Programas de biosseguridade caracterizam-se por um conjunto de normas e

procedimentos que visam assegurar a saúde dos planteis em que são empregados, através da
proteção contra a entrada de qualquer micro-organismo patogênico (ANDREATTI, 2006).
Para que um programa de biosseguridade seja eficiente é necessária à compreensão e a
participação de todas as pessoas envolvidas. Controle de tráfego, isolamento dos núcleos,
desinfecção, higienização, quarentena, vazio sanitário, vacinação, educação continuada, são
algumas das etapas a serem implantadas dentro de um programa de biosseguridade
(ANDREATTI, 2006).
O monitoramento periódico, bem como o diagnóstico definitivo rápido, direcionado a
produção de animais saudáveis, capazes de gerar produtos seguros para o consumo, têm sido
cada vez mais exigidos.
Diante disso, conhecer as particularidades de cada fase de criação para assim associar
com as principais enfermidades endêmicas e exóticas que podem estar relacionadas ao quadro
clínico, a obtenção e o envio correto das amostras, a escolha e a execução dos testes
laboratoriais, o envio dos resultados e a interpretação dos mesmos, é de fundamental
importância para o médico veterinário que atua nessa área.
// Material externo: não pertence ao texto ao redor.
theorem openNotice_moves {M : List Part} {s0 s : State} (hw : inMask [.freeIdx, .regs, .flt] M = true) (h0 : Moves M s0 s) : Moves M s0 (openNotice s) := by
  refine Moves.via (N := [.freeIdx, .regs, .flt]) ?_ hw h0
  clear hw h0
  have hK := Moves.refl [.freeIdx, .regs, .flt] s
  unfold openNotice
  iterate 60 all_goals first
    | with_reducible assumption
    | ((with_reducible apply freeNat_movesE (hE := by assumption) (hw := ?w)); case w => rfl)
    | ((with_reducible apply freeNat_moves (hw := ?w)); case w => rfl)
    | ((with_reducible apply raise_moves (hw := ?w)); case w => rfl)
    | intro _
    | dsimp only
    | split

theorem retireDevice_moves {M : List Part} {s0 s : State} (hc : s.sec.cmd = none) (hw : inMask [.regs, .net, .sec, .dbg, .seq, .lib, .sch] M = true) (h0 : Moves M s0 s) : Moves M s0 (retireDevice s) := by
  have w1 {A} (h : inMask A [.regs, .net, .sec, .dbg, .seq, .lib, .sch] = true) : inMask A M = true := inMask_trans h hw
  unfold retireDevice
  extract_lets t u
  have h1 : Moves M s0 t := by
    refine Moves.foldl (fun _ _ h => modSlot_moves (hw := w1 rfl) (h0 := h) ..) _ (modSec_moves _ (w1 rfl) (fun _ _ => ⟨?_, ?_⟩) h0)
    · simp [Security.wf, hc]
    · cases s.sec.state <;> simp [secRank]
  clear_value t
  have h2 : Moves M s0 u := by
    dsimp only [u]
    split
    · exact h1
    · exact endWrite_moves (hw := w1 rfl) (h0 := orReg_moves (hw := w1 rfl) (h0 := setBit_moves (hw := w1 rfl) (h0 := h1) ..) ..) ..
  clear_value u
  exact vacate_moves (hw := w1 rfl) (h0 := endDebug_moves (hw := w1 rfl) (h0 := h2))

theorem burn_moves (p : SecPend) (o : SecObs) {M : List Part} {s0 s : State} (hc : s.sec.cmd = none)
    (hr : Security.wf s0.sec = true → secReady s.sec.state p.cmd = true) (hw : inMask [.regs, .net, .sec, .dbg, .seq, .lib, .sch] M = true) (h0 : Moves M s0 s) : Moves M s0 (burn p o s) := by
  have w1 {A} (h : inMask A [.regs, .net, .sec, .dbg, .seq, .lib, .sch] = true) : inMask A M = true := inMask_trans h hw
  unfold burn
  extract_lets slot v
  split
  · rename_i hp
    refine modSec_moves _ (w1 rfl) (fun h _ => ⟨by simp [Security.wf, hc], ?_⟩) h0
    have := hr h
    simp [hp, secReady] at this
    simp [this, secRank]
  · rename_i hp
    have h1 : Moves M s0 (modSec (fun x => { x with state := .sealed }) s) := by
      refine modSec_moves _ (w1 rfl) (fun h _ => ⟨by simp [Security.wf, hc], ?_⟩) h0
      have := hr h
      simp [hp, secReady] at this
      simp [this, secRank]
    split
    · exact h1
    · exact endDebug_moves (hw := w1 rfl) (h0 := h1)
  · exact retireDevice_moves hc (w1 rfl) h0
  · exact modSlot_moves (hw := w1 rfl) (h0 := h0) ..
  · exact modSlot_moves (hw := w1 rfl) (h0 := h0) ..
  · split <;> exact modSec_moves_same _ (w1 rfl) rfl (.inl rfl) h0

theorem secResult_moves (o : SecObs) {M : List Part} {s0 s : State} (hw : inMask [.freeIdx, .regs, .net, .flt, .sec, .dbg, .seq, .lib, .sch] M = true) (h0 : Moves M s0 s) : Moves M s0 (secResult o s) := by
  have w1 {A} (h : inMask A [.freeIdx, .regs, .net, .flt, .sec, .dbg, .seq, .lib, .sch] = true) : inMask A M = true := inMask_trans h hw
  unfold secResult
  split
  · exact h0
  · rename_i p hp
    extract_lets t
    have hc : t.sec.cmd = none := by dsimp only [t]; rw [modSec_sec]
    have hr : Security.wf s0.sec = true → secReady t.sec.state p.cmd = true := by
      intro h
      have := (h0.keeps.sec h).1
      simp [Security.wf, hp] at this
      dsimp only [t]
      rw [modSec_sec]
      exact this
    have ht : Moves M s0 t := modSec_moves_same _ (w1 rfl) rfl (.inr rfl) h0
    clear_value t
    split
    · exact setRegN_moves (hw := w1 rfl) (h0 := setRegs_moves (hw := w1 rfl) (h0 := ht) ..) ..
    · split
      · exact setRegN_moves (hw := w1 rfl) (h0 := openNotice_moves (hw := w1 rfl) (h0 := ht)) ..
      · split
        · exact setRegN_moves (hw := w1 rfl) (h0 := burn_moves _ _ hc hr (w1 rfl) ht) ..
        · exact setRegN_moves (hw := w1 rfl) (h0 := ht) ..

theorem drawNonce_moves {M : List Part} {s0 s : State} (hw : inMask [.freeIdx, .dbg] M = true) (h0 : Moves M s0 s) : Moves M s0 (drawNonce s) := by
  refine Moves.via (N := [.freeIdx, .dbg]) ?_ hw h0
  clear hw h0
  have hK := Moves.refl [.freeIdx, .dbg] s
  unfold drawNonce
  iterate 60 all_goals first
    | with_reducible assumption
    | intro _
    | dsimp only
    | split
    | ((with_reducible apply Moves.update) <;> first | (with_reducible exact Or.inl rfl) | exact Or.inr (by decide) | skip)

theorem grantDebug_moves (level : Nat) (token : Bool) {M : List Part} {s0 s : State} (hw : inMask [.regs, .ans, .dbg, .seq, .sch] M = true) (h0 : Moves M s0 s) : Moves M s0 (grantDebug level token s) := by
  refine Moves.via (N := [.regs, .ans, .dbg, .seq, .sch]) ?_ hw h0
  clear hw h0
  have hK := Moves.refl [.regs, .ans, .dbg, .seq, .sch] s
  unfold grantDebug
  iterate 60 all_goals first
    | with_reducible assumption
    | ((with_reducible apply modDebug_moves (hw := ?w)); case w => rfl)
    | ((with_reducible apply releaseHalts_moves (hw := ?w)); case w => rfl)
    | ((with_reducible apply answer_moves (hw := ?w)); case w => rfl)
    | ((with_reducible apply orReg_moves (hw := ?w)); case w => rfl)
    | intro _
    | dsimp only
    | split

theorem sealedRequest_moves (level : Nat) (useToken : Bool) (o : TokenObs) {M : List Part} {s0 s : State} (hw : inMask [.freeIdx, .regs, .ans, .dbg, .seq, .sch] M = true) (h0 : Moves M s0 s) : Moves M s0 (sealedRequest level useToken o s) := by
  refine Moves.via (N := [.freeIdx, .regs, .ans, .dbg, .seq, .sch]) ?_ hw h0
  clear hw h0
  have hK := Moves.refl [.freeIdx, .regs, .ans, .dbg, .seq, .sch] s
  unfold sealedRequest
  iterate 60 all_goals first
    | with_reducible assumption
    | ((with_reducible apply answer_moves (hw := ?w)); case w => rfl)
    | ((with_reducible apply setFld_moves (hw := ?w)); case w => rfl)
    | ((with_reducible apply drawNonce_moves (hw := ?w)); case w => rfl)
    | ((with_reducible apply grantDebug_moves (hw := ?w)); case w => rfl)
    | intro _
    | dsimp only
    | split

theorem debugRequest_moves (level : Nat) (useToken : Bool) (o : TokenObs) {M : List Part} {s0 s : State} (hw : inMask [.freeIdx, .regs, .ans, .dbg, .seq, .sch] M = true) (h0 : Moves M s0 s) : Moves M s0 (debugRequest level useToken o s) := by
  refine Moves.via (N := [.freeIdx, .regs, .ans, .dbg, .seq, .sch]) ?_ hw h0
  clear hw h0
  have hK := Moves.refl [.freeIdx, .regs, .ans, .dbg, .seq, .sch] s
  unfold debugRequest
  iterate 60 all_goals first
    | with_reducible assumption
    | ((with_reducible apply answer_moves (hw := ?w)); case w => rfl)
    | ((with_reducible apply endDebug_moves (hw := ?w)); case w => rfl)
    | ((with_reducible apply grantDebug_moves (hw := ?w)); case w => rfl)
    | ((with_reducible apply sealedRequest_moves (hw := ?w)); case w => rfl)
    | intro _
    | dsimp only
    | split

theorem dbgCtrlWrite_moves (v : Word) {M : List Part} {s0 s : State} (hw : inMask [.regs, .ans, .dbg, .seq, .sch] M = true) (h0 : Moves M s0 s) : Moves M s0 (dbgCtrlWrite v s) := by
  refine Moves.via (N := [.regs, .ans, .dbg, .seq, .sch]) ?_ hw h0
  clear hw h0
  have hK := Moves.refl [.regs, .ans, .dbg, .seq, .sch] s
  unfold dbgCtrlWrite
  iterate 60 all_goals first
    | with_reducible assumption
    | ((with_reducible apply setRegN_moves (hw := ?w)); case w => rfl)
    | ((with_reducible apply setBit_moves (hw := ?w)); case w => rfl)
    | ((with_reducible apply answer_moves (hw := ?w)); case w => rfl)
    | ((with_reducible apply endDebug_moves (hw := ?w)); case w => rfl)
    | intro _
    | dsimp only
    | split

theorem coreHalt_moves (k : Nat) (act : HaltAct) {M : List Part} {s0 s : State} (hw : inMask [.ans, .sch] M = true) (h0 : Moves M s0 s) : Moves M s0 (coreHalt k act s) := by
  refine Moves.via (N := [.ans, .sch]) ?_ hw h0
  clear hw h0
  have hK := Moves.refl [.ans, .sch] s
  unfold coreHalt
  iterate 60 all_goals first
    | with_reducible assumption
    | ((with_reducible apply answer_moves (hw := ?w)); case w => rfl)
    | ((with_reducible apply modCore_moves (hw := ?w)); case w => rfl)
    | intro _
    | dsimp only
    | split

theorem debugHalt_moves (c : Nat) {M : List Part} {s0 s : State} (hw : inMask [.regs, .mem, .ans, .pwr, .seq, .links, .src, .hbm] M = true) (h0 : Moves M s0 s) : Moves M s0 (debugHalt c s) := by
  refine Moves.via (N := [.regs, .mem, .ans, .pwr, .seq, .links, .src, .hbm]) ?_ hw h0
  clear hw h0
  have hK := Moves.refl [.regs, .mem, .ans, .pwr, .seq, .links, .src, .hbm] s
  unfold debugHalt
  iterate 60 all_goals first
    | with_reducible assumption
    | ((with_reducible apply answer_moves (hw := ?w)); case w => rfl)
    | ((with_reducible apply abortStep_moves (hw := ?w)); case w => rfl)
    | ((with_reducible apply postTrap_moves (hw := ?w)); case w => rfl)
    | ((with_reducible apply modCtx_moves (hw := ?w)); case w => rfl)
    | ((with_reducible apply haltContext_moves (hw := ?w)); case w => rfl)
    | intro _
    | dsimp only
    | split

theorem endExtest_moves {M : List Part} {s0 s : State} (hw : inMask [.regs, .dbg, .qdr] M = true) (h0 : Moves M s0 s) : Moves M s0 (endExtest s) := by
  refine Moves.via (N := [.regs, .dbg, .qdr]) ?_ hw h0
  clear hw h0
  have hK := Moves.refl [.regs, .dbg, .qdr] s
  unfold endExtest
  iterate 60 all_goals first
    | with_reducible assumption
    | ((with_reducible apply modDebug_moves (hw := ?w)); case w => rfl)
    | ((with_reducible apply quadrilleListen_moves (hw := ?w)); case w => rfl)
    | intro _
    | dsimp only
    | split

theorem loadTap_moves (i : TapInstr) (ok : Bool) {M : List Part} {s0 s : State} (hw : inMask [.regs, .dbg, .qdr] M = true) (h0 : Moves M s0 s) : Moves M s0 (loadTap i ok s) := by
  refine Moves.via (N := [.regs, .dbg, .qdr]) ?_ hw h0
  clear hw h0
  have hK := Moves.refl [.regs, .dbg, .qdr] s
  unfold loadTap
  iterate 60 all_goals first
    | with_reducible assumption
    | ((with_reducible apply endExtest_moves (hw := ?w)); case w => rfl)
    | ((with_reducible apply modDebug_moves (hw := ?w)); case w => rfl)
    | ((with_reducible apply orReg_moves (hw := ?w)); case w => rfl)
    | intro _
    | dsimp only
    | split

theorem loadExtest_moves {M : List Part} {s0 s : State} (hw : inMask [.regs, .dbg, .qdr] M = true) (h0 : Moves M s0 s) : Moves M s0 (loadExtest s) := by
  refine Moves.via (N := [.regs, .dbg, .qdr]) ?_ hw h0
  clear hw h0
  have hK := Moves.refl [.regs, .dbg, .qdr] s
  unfold loadExtest
  iterate 60 all_goals first
    | with_reducible assumption
    | ((with_reducible apply orReg_moves (hw := ?w)); case w => rfl)
    | ((with_reducible apply modDebug_moves (hw := ?w)); case w => rfl)
    | ((with_reducible apply depart_moves (hw := ?w)); case w => rfl)
    | ((with_reducible apply loadTap_moves (hw := ?w)); case w => rfl)
    | intro _
    | dsimp only
    | split

theorem loadToken_moves (bs : List Byte) {M : List Part} {s0 s : State} (hw : inMask [.regs, .dbg, .qdr] M = true) (h0 : Moves M s0 s) : Moves M s0 (loadToken bs s) := by
  refine Moves.via (N := [.regs, .dbg, .qdr]) ?_ hw h0
  clear hw h0
  have hK := Moves.refl [.regs, .dbg, .qdr] s
  unfold loadToken
  iterate 60 all_goals first
    | with_reducible assumption
    | ((with_reducible apply loadTap_moves (hw := ?w)); case w => rfl)
    | ((with_reducible apply setRegs_moves (hw := ?w)); case w => rfl)
    | intro _
    | dsimp only
    | split

theorem tapReset_moves {M : List Part} {s0 s : State} (hw : inMask [.regs, .dbg, .qdr] M = true) (h0 : Moves M s0 s) : Moves M s0 (tapReset s) := by
  refine Moves.via (N := [.regs, .dbg, .qdr]) ?_ hw h0
  clear hw h0
  have hK := Moves.refl [.regs, .dbg, .qdr] s
  unfold tapReset
  iterate 60 all_goals first
    | with_reducible assumption
    | ((with_reducible apply modDebug_moves (hw := ?w)); case w => rfl)
    | ((with_reducible apply endExtest_moves (hw := ?w)); case w => rfl)
    | intro _
    | dsimp only
    | split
O objetivo do estágio foi conhecer a gestão necessária para garantir a saúde animal em
uma grande empresa, que fornece alimentos de origem animal, para diversos tipos de
mercados consumidores e que segue rigorosamente, uma diversidade de especificações
técnicas que garantem que o produto final tenha sua inocuidade garantida, com foco principal
nas monitorias periódicas e no diagnóstico das principais enfermidades de impacto econômico
e de saúde pública na produção de aves e suínos, relacionando o aprendizado teórico ao
aprendizado prático, fundamental para a capacitação profissional na área escolhida.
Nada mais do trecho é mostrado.